Can anyone recommend me some music that fulfils at least some if not all of the following criteria:

- Loud

- Harsh

- Grating

- Unnerving

- Rhythmic

- Possibly features electronic/synthetic sounds

- Atonal/dodecaphonic might be nice but is not necessary

Basically think of music that be totally out of place being played at a wedding/christening/maternity ward. Something as far removed from Pachelbel's _Canon in D_ as possible.

Something not too dissimilar to this, only more extreme:


----------



## Head_case (Feb 5, 2010)

Sure. Look in between the Atonal Music and the Dog Kennel training threads. 

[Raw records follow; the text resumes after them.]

/-- R59 at a general argument, its ends and what it rounds: 1/3, the reciprocals of the largest value and of the least power of two whose
reciprocal is in range and of the next below it, sqrt 2, 1/sqrt 2, and -2, -4 and 2^23 for the clauses on sign and size. -/
theorem witness_FloatsRoundOnce_functions :
    valueOf 0x40400000#32 = .real 3 ∧ elementary 0 0x40400000#32 = (0x3EAAAAAB#32, 0#32) ∧ elementary 0 0x7F7FFFFF#32 = (0x00200000#32, 0#32) ∧
      valueOf 0x00400000#32 = .real (2 ^ (-127 : ℤ)) ∧ elementary 0 0x00400000#32 = (0x7F000000#32, 0#32) ∧
      valueOf 0x80200000#32 = .real (-(2 ^ (-128 : ℤ))) ∧ fmtFP32.beyondTop 0 (-(2 ^ (-128 : ℤ)))⁻¹ ∧ elementary 0 0x80200000#32 = (0xFF800000#32, 4#32) ∧
      elementary 2 0x40000000#32 = (0x3FB504F3#32, 0#32) ∧ elementary 1 0x40000000#32 = (0x3F3504F3#32, 0#32) ∧
      valueOf 0xC0800000#32 = .real (-4) ∧ elementary 2 0xC0800000#32 = (0x7FC00000#32, 1#32) ∧
      valueOf 0xCB000000#32 = .real (-(2 ^ 23)) ∧ elementary 5 0xCB000000#32 = (0x80000000#32, 0#32) ∧ elementary 6 0xCB000000#32 = (0x3F800000#32, 0#32) ∧
      isNaN 0x7F800001#32 = true ∧ elementary 3 0x7F800001#32 = (0x7FC00000#32, 1#32) := by
  unfold Fmt.beyondTop outward
  refine ⟨?_, ?_, ?_, ?_, ?_, ?_, ?_, ?_, ?_, ?_, ?_, ?_, ?_, ?_, ?_, ?_, ?_⟩ <;> decide +kernel

/-- A row tile of ones in LG6 against one of its columns. -/
def onesA : Tile := ⟨0, 7, 6, [List.replicate 64 16], 0, 0, 0, []⟩
def onesB : Tile := ⟨0, 6, 7, List.replicate 64 [16], 0, 0, 0, []⟩

theorem witness_MatrixNumbers :
    oneFamily (aCode 0x8000#32) (bCode 0x8000#32) ∧ onesB.codes.length = 64 ∧ [(bandStart 1 0, bandStart 1 1)] = [(0, 128)] ∧
      (List.range 6).map (bandStart 6) = [0, 24, 48, 72, 96, 112] ∧ (List.range 5).map (bandStart 5) = [0, 32, 56, 80, 104] ∧
      (128 : Nat) % 2 ^ 6 = 0 ∧ Largest (List.replicate 32 0x43EB0000#32) 470 ∧ BlockExponent 1 470 0 ∧ BlockExponent 0 470 6 := by
  refine ⟨by unfold oneFamily; decide, by decide, by decide, by decide, by decide, by decide, ⟨⟨_, List.mem_replicate.mpr ⟨by decide, rfl⟩, 470, ?_, by decide +kernel⟩, ?_⟩,
    by unfold BlockExponent; decide +kernel, by unfold BlockExponent; decide +kernel⟩
  · decide +kernel
  · intro w hw
    obtain ⟨_, rfl⟩ := List.mem_replicate.mp hw
    exact ⟨470, by decide +kernel, by decide +kernel⟩

/-- R44: 17 + 17 gives 1.4140625. R56: 460 drained to E4M3 is 448, 470 is 448 with saturation. R50: 1.0234375 is q = 16. -/
theorem test_matrix_numbers :
    chunk 0#32 [(0, 17, 17)] (fun _ => .fin false 1 0) = (0x3FB50000#32, 0#32) ∧ chunk 0#32 ((List.range 64).map fun k => (k, 16, 16)) (fun _ => .fin false 1 0) = (0x42800000#32, 0#32) ∧
      drainRow 1 false [0x43E60000#32] = ([0x7E], [], 0#32) ∧ drainRow 1 false [0x43EB0000#32] = ([0x7E], [], 0x20#32) ∧
      (drainRow 0 false [0x3F830000#32]).1 = [16] := by decide +kernel

/-! ### Cross-thread instructions (R31, R166 to R172) -/

/-- A legacy warp whose wave 1 issues, all its lanes active; the wave's s12 is place 76 of the bank (R31). -/
def legacyWave : State := (hand 0xFFFF0000#32).setW fun w =>
  { w with legacy := true, cur := 1, scalars := scalarBank [(76, 0x5678#32)], slots := w.slots.set 1 ⟨.live, { w.frag with mask := 0xFFFF0000#32 }⟩ }

theorem witness_ShuffleAndIdentity :
    (hand 0xFFFFFFFF#32).precheck (.vshfl 1 3 20 1 5) = none ∧ (hand 0xFFFFFFFF#32).precheck (.vgetid 20 2) = none ∧
      (hand 0xFFFFFFFF#32).team.isSome = true ∧ (hand 0xFFFFFFFF#32).w.legacy = false := by decide +kernel

theorem witness_ShuffleAndIdentity_legacy :
    legacyWave.precheck (.vshfl 1 3 20 1 5) = none ∧ legacyWave.w.legacy = true ∧
      (∀ k : Fin 32, on legacyWave.w k = true → k.val / 16 = legacyWave.w.cur.val) ∧
      nextHas (exec (.vshfl 1 0 20 1 12) legacyWave) (fun t => (t.w.readV 20)[(31 : Fin 32)] == 24#32) = true ∧
      nextHas (exec (.vgetid 20 1) legacyWave) (fun t => (t.w.readV 20)[(31 : Fin 32)] == 31#32) = true := by decide +kernel

theorem witness_ReductionsAndScans :
    (hand 0xF#32).precheck (.vvote 10 0 1) = none ∧ (hand 0xF#32).precheck (.vred 10 1 10) = none ∧ (hand 0xF#32).precheck (.vscan 20 1 0) = none ∧
      (hand 0xF#32).precheck (.vhadm 20 4 0) = none ∧ (hand 0xF#32).w.legacy = false := by decide +kernel

theorem witness_ReductionsAndScans_legacy :
    legacyWave.precheck (.vvote 10 0 0) = none ∧ legacyWave.precheck (.vred 10 1 0) = none ∧ legacyWave.precheck (.vscan 20 1 0) = none ∧
      legacyWave.precheck (.vhadm 20 4 0) = none ∧ nextHas (exec (.vred 10 1 0) legacyWave) (fun t => t.w.readS 10 == 376#32) = true := by decide +kernel

end Sys2Proof.Tests
end

section
/-!
SUPPORT and PROOF. Whose turn the next step gives (R13, R14, R311; log 1), and a turn whose word is no instruction (R101, R124).
-/

namespace Sys2Proof.Machine

open Sys2Proof.Claims

/-! ### Time that passes leaves the schedule alone -/

@[simp] theorem State.mapWarps_agenda (s : State) (p : Warp → Bool) (f : Warp → Warp) : (s.mapWarps p f).agenda = s.agenda := rfl
@[simp] theorem State.mapWarps_eventFirst (s : State) (p : Warp → Bool) (f : Warp → Warp) : (s.mapWarps p f).eventFirst = s.eventFirst := rfl

@[simp] theorem State.passTo_agenda (s : State) (cycle : Nat) : (s.passTo cycle).agenda = s.agenda := rfl
@[simp] theorem State.passTo_eventFirst (s : State) (cycle : Nat) : (s.passTo cycle).eventFirst = s.eventFirst := rfl

@[simp] theorem State.withdrawSwitch_agenda (s : State) (id : TeamId) : (s.withdrawSwitch id).agenda = s.agenda := rfl
@[simp] theorem State.withdrawSwitch_eventFirst (s : State) (id : TeamId) : (s.withdrawSwitch id).eventFirst = s.eventFirst := rfl

@[simp] theorem State.lapseTeam_agenda (s : State) (t : Team) : (s.lapseTeam t).agenda = s.agenda := by
  unfold State.lapseTeam; split <;> simp

@[simp] theorem State.lapseTeam_eventFirst (s : State) (t : Team) : (s.lapseTeam t).eventFirst = s.eventFirst := by
  unfold State.lapseTeam; split <;> simp

@[simp] theorem State.lapse_agenda (s : State) : s.lapse.agenda = s.agenda :=
  foldl_keeps (fun t => t.agenda = s.agenda) State.lapseTeam (fun t x h => (t.lapseTeam_agenda x).trans h) _ rfl

@[simp] theorem State.lapse_eventFirst (s : State) : s.lapse.eventFirst = s.eventFirst :=
  foldl_keeps (fun t => t.eventFirst = s.eventFirst) State.lapseTeam (fun t x h => (t.lapseTeam_eventFirst x).trans h) _ rfl

@[simp] theorem State.tick_agenda (s : State) : s.tick.agenda = s.agenda := State.lapse_agenda _
@[simp] theorem State.tick_eventFirst (s : State) : s.tick.eventFirst = s.eventFirst := State.lapse_eventFirst _
@[simp] theorem State.tick_freeIx (s : State) : s.tick.freeIx = s.freeIx + 1 := rfl

/-! ### The next step gives a slot its turn -/

/-- Where no turn of a function must close (R311), a step lets time pass and makes the next move. -/
theorem step_of_noTurnDue {s : State} (h : ∀ p ∈ s.parts, s.turnDue p = false) : step s = s.tick.turn := by
  have none_due : s.parts.find? s.turnDue = none := List.find?_eq_none.mpr fun p hp => by simp [h p hp]
  simp only [step, State.run, none_due]

theorem State.turn_of_agenda {s : State} {m : Move} {rest : List Move} (h : s.agenda = m :: rest) :
    s.turn = { s with agenda := rest }.move m := by
  simp only [State.turn, h]

theorem State.turn_of_agenda_nil {s : State} (h : s.agenda = []) : s.turn = s.schedule := by
  simp only [State.turn, h]

/-- The move of an active warp's slot that may issue. -/
theorem State.move_issue {u : State} {id : WarpId} {slot : Fin 2} {w : Warp} (found : u.warp? id = some w) (active : w.active = true)
    (ready : (u.readySlots w).head? = some slot) : u.move (.issue id slot) = u.issueAt id slot := by
  simp [State.move, found, active, ready]

/-- The schedule issues where it is not an event's turn and no timer is looked at first. -/
theorem State.schedule_issue {u : State} {id : WarpId} {slot : Fin 2} (first : u.eventFirst = false) (untimed : u.freeIx % 4096 ≠ 0)
    (next : u.nextIssue = some (id, slot)) : u.schedule = u.issueAt id slot := by
  simp [State.schedule, first, untimed, next]

/-- By the agenda or by the schedule, the slot whose turn comes issues in the next step. -/
theorem step_of_turnOf {s u : State} {id : WarpId} {slot : Fin 2} {w : Warp} {b : CodeBlock} (turn : TurnOf s id slot u)
    (fetched : Fetched u id slot w b) : step s = u.issueAt id slot := by
  obtain ⟨noneDue, byAgenda | bySchedule⟩ := turn
  · obtain ⟨rest, agenda, rfl⟩ := byAgenda
    obtain ⟨found, active, ready, -⟩ := fetched
    calc step s = s.tick.turn := step_of_noTurnDue noneDue
      _ = { s.tick with agenda := rest }.move (.issue id slot) := State.turn_of_agenda (by simp [agenda])
      _ = _ := State.move_issue found active ready
  · obtain ⟨agenda, first, untimed, rfl, next⟩ := bySchedule
    calc step s = s.tick.turn := step_of_noTurnDue noneDue
      _ = s.tick.schedule := State.turn_of_agenda_nil (by simp [agenda])
      _ = _ := State.schedule_issue (by simp [first]) (by simpa using untimed) next

/-! ### The turn of a slot whose block is fetched -/

theorem reedSlot_eq_false_iff (a : Addr) : reedSlot a = false ↔ a.toNat / 4 % 8 ≠ 0 := by
  simp [reedSlot, ← BitVec.toNat_inj, BitVec.extractLsb'_toNat, Nat.shiftRight_eq_div_pow]

/-- Such a slot goes on with the word at its program counter: no fault waits, no join is reached, and nothing is fetched. -/
theorem State.issueAt_fetched {u : State} {id : WarpId} {slot : Fin 2} {w : Warp} {b : CodeBlock} (fetched : Fetched u id slot w b) :
    u.issueAt id slot = (u.prepare id slot).issueFrom w b := by
  obtain ⟨found, -, -, noFault, noJoin, noReed, block⟩ := fetched
  have cur : (u.prepare id slot).w.cur = slot := rfl
  have atInstr : (u.prepare id slot).atInstr = true := by simpa [State.atInstr, cur] using ⟨noFault, noJoin⟩
  simp [State.issueAt, atInstr, (reedSlot_eq_false_iff _).mpr noReed, block, found]

/-! ### Words that are no instruction (R101, R124) -/

/-- Bits 31:29 of a word. -/
theorem topBits_ne_zero_iff (w : Word) : w.extractLsb' 29 3 ≠ 0#3 ↔ w.toNat / 2 ^ 29 ≠ 0 := by
  have top : w.toNat / 2 ^ 29 < 2 ^ 3 := by omega
  rw [ne_eq, ← BitVec.toNat_inj, BitVec.extractLsb'_toNat, Nat.shiftRight_eq_div_pow, Nat.mod_eq_of_lt top, BitVec.toNat_zero]

/-- A block holds no instruction at an address where its reed word has a reserved bit or the word there decodes to none. -/
theorem CodeBlock.instr_eq_none_iff (b : CodeBlock) (pc : Addr) :
    b.instr pc = none ↔ b.reed.toNat / 2 ^ 29 ≠ 0 ∨ ∀ i, decode (b.word pc) ≠ .ok i := by
  rw [← topBits_ne_zero_iff]
  by_cases reserved : b.reed.extractLsb' 29 3 = 0#3
  · cases decoded : decode (b.word pc) <;> simp [CodeBlock.instr, reserved, decoded]
  · simp [CodeBlock.instr, reserved]

/-- Where the block holds no instruction the fragment raises 0x01, and nothing issues. -/
theorem State.issueFrom_undecodable {s : State} {b : CodeBlock} (old : Warp) (h : b.instr s.pc = none) :
    s.issueFrom old b = .next (s.markBlocks (s.raise { code := 0x01#8, mask := s.w.frag.mask }) none).settled := by
  simp only [State.issueFrom, h]
  rfl

/-- Settles O8: the turn is that of a slot whose block is fetched, and the block holds no instruction at its program counter. -/
theorem undecodableWord : Obligations.UndecodableWord := by
  intro s u id slot w b turn fetched p undecodable
  calc step s = u.issueAt id slot := step_of_turnOf turn fetched
    _ = p.issueFrom w b := State.issueAt_fetched fetched
    _ = _ := State.issueFrom_undecodable w ((b.instr_eq_none_iff p.pc).mpr undecodable)

end Sys2Proof.Machine
end

section
/-!
SUPPORT. What the statements say of a fragment that moves on (`Advanced`: R103, R182, R184) is what `Warp.advance` does.
-/

namespace Sys2Proof.Machine

open Sys2Proof.Claims

/-! ### The sequential successor (R103) -/

theorem nextPc_eq_nextOf (pc : Addr) : nextPc pc = nextOf pc := by
  have reed : reedSlot (pc + 4#64) = true ↔ (pc + 4#64).toNat / 4 % 8 = 0 := by
    rw [← not_iff_not, Bool.not_eq_true, reedSlot_eq_false_iff]
  simp only [nextPc, nextOf, reed]

/-! ### The innermost level (R182) -/

/-- A level that the fragment owns, or by which it is enclosed, is a live one whose owner holds the fragment's threads. -/
theorem Warp.owns_or_enclosed_iff (w : Warp) (l : Fin 4) (f : Mask) :
    (w.ownsLevel l f || w.enclosed l f) = true ↔ w.loops[l].live = true ∧ f &&& ~~~(ownerOf w l) = 0#32 := by
  change (w.loops[l].live && f == ownerOf w l || w.loops[l].live && (f &&& ~~~(ownerOf w l)) == 0#32 && f != ownerOf w l) = true ↔ _
  by_cases owner : f = ownerOf w l
  · simp [← owner, BitVec.and_not_self]
  · simp [owner]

I'm sure you'll find something in there. If not, then maybe skinning a chicken alive into the two track mix, would create some interesting fusion music


----------



## Il Seraglio (Sep 14, 2009)

I find this gets better with pretty much every listen.






For 'classical' music, try Stockhausen's _Gruppen_, my idea of serialist Hell, although it doesn't quite fit the 'rhythmic' description.


----------



## Aramis (Mar 1, 2009)

Argus said:


> Can anyone recommend me some music that fulfils at least some if not all of the following criteria:
> 
> - Loud
> 
> ...


----------



## TresPicos (Mar 21, 2009)

Here's some Bartok for when you walk down the aisle.

And some Boulez for the maternity ward.


----------



## Rasa (Apr 23, 2009)




----------



## Guest (Feb 18, 2010)

This might be too pretty and mild. But it's still nice.


----------



## joen_cph (Jan 17, 2010)

Or what about Mosolov´s "The Iron Foundry", 
the futuristic symphonic poem enthusiastically 
celebrating modern steel production ? Select
a relatively fast recording, lasting 3:30.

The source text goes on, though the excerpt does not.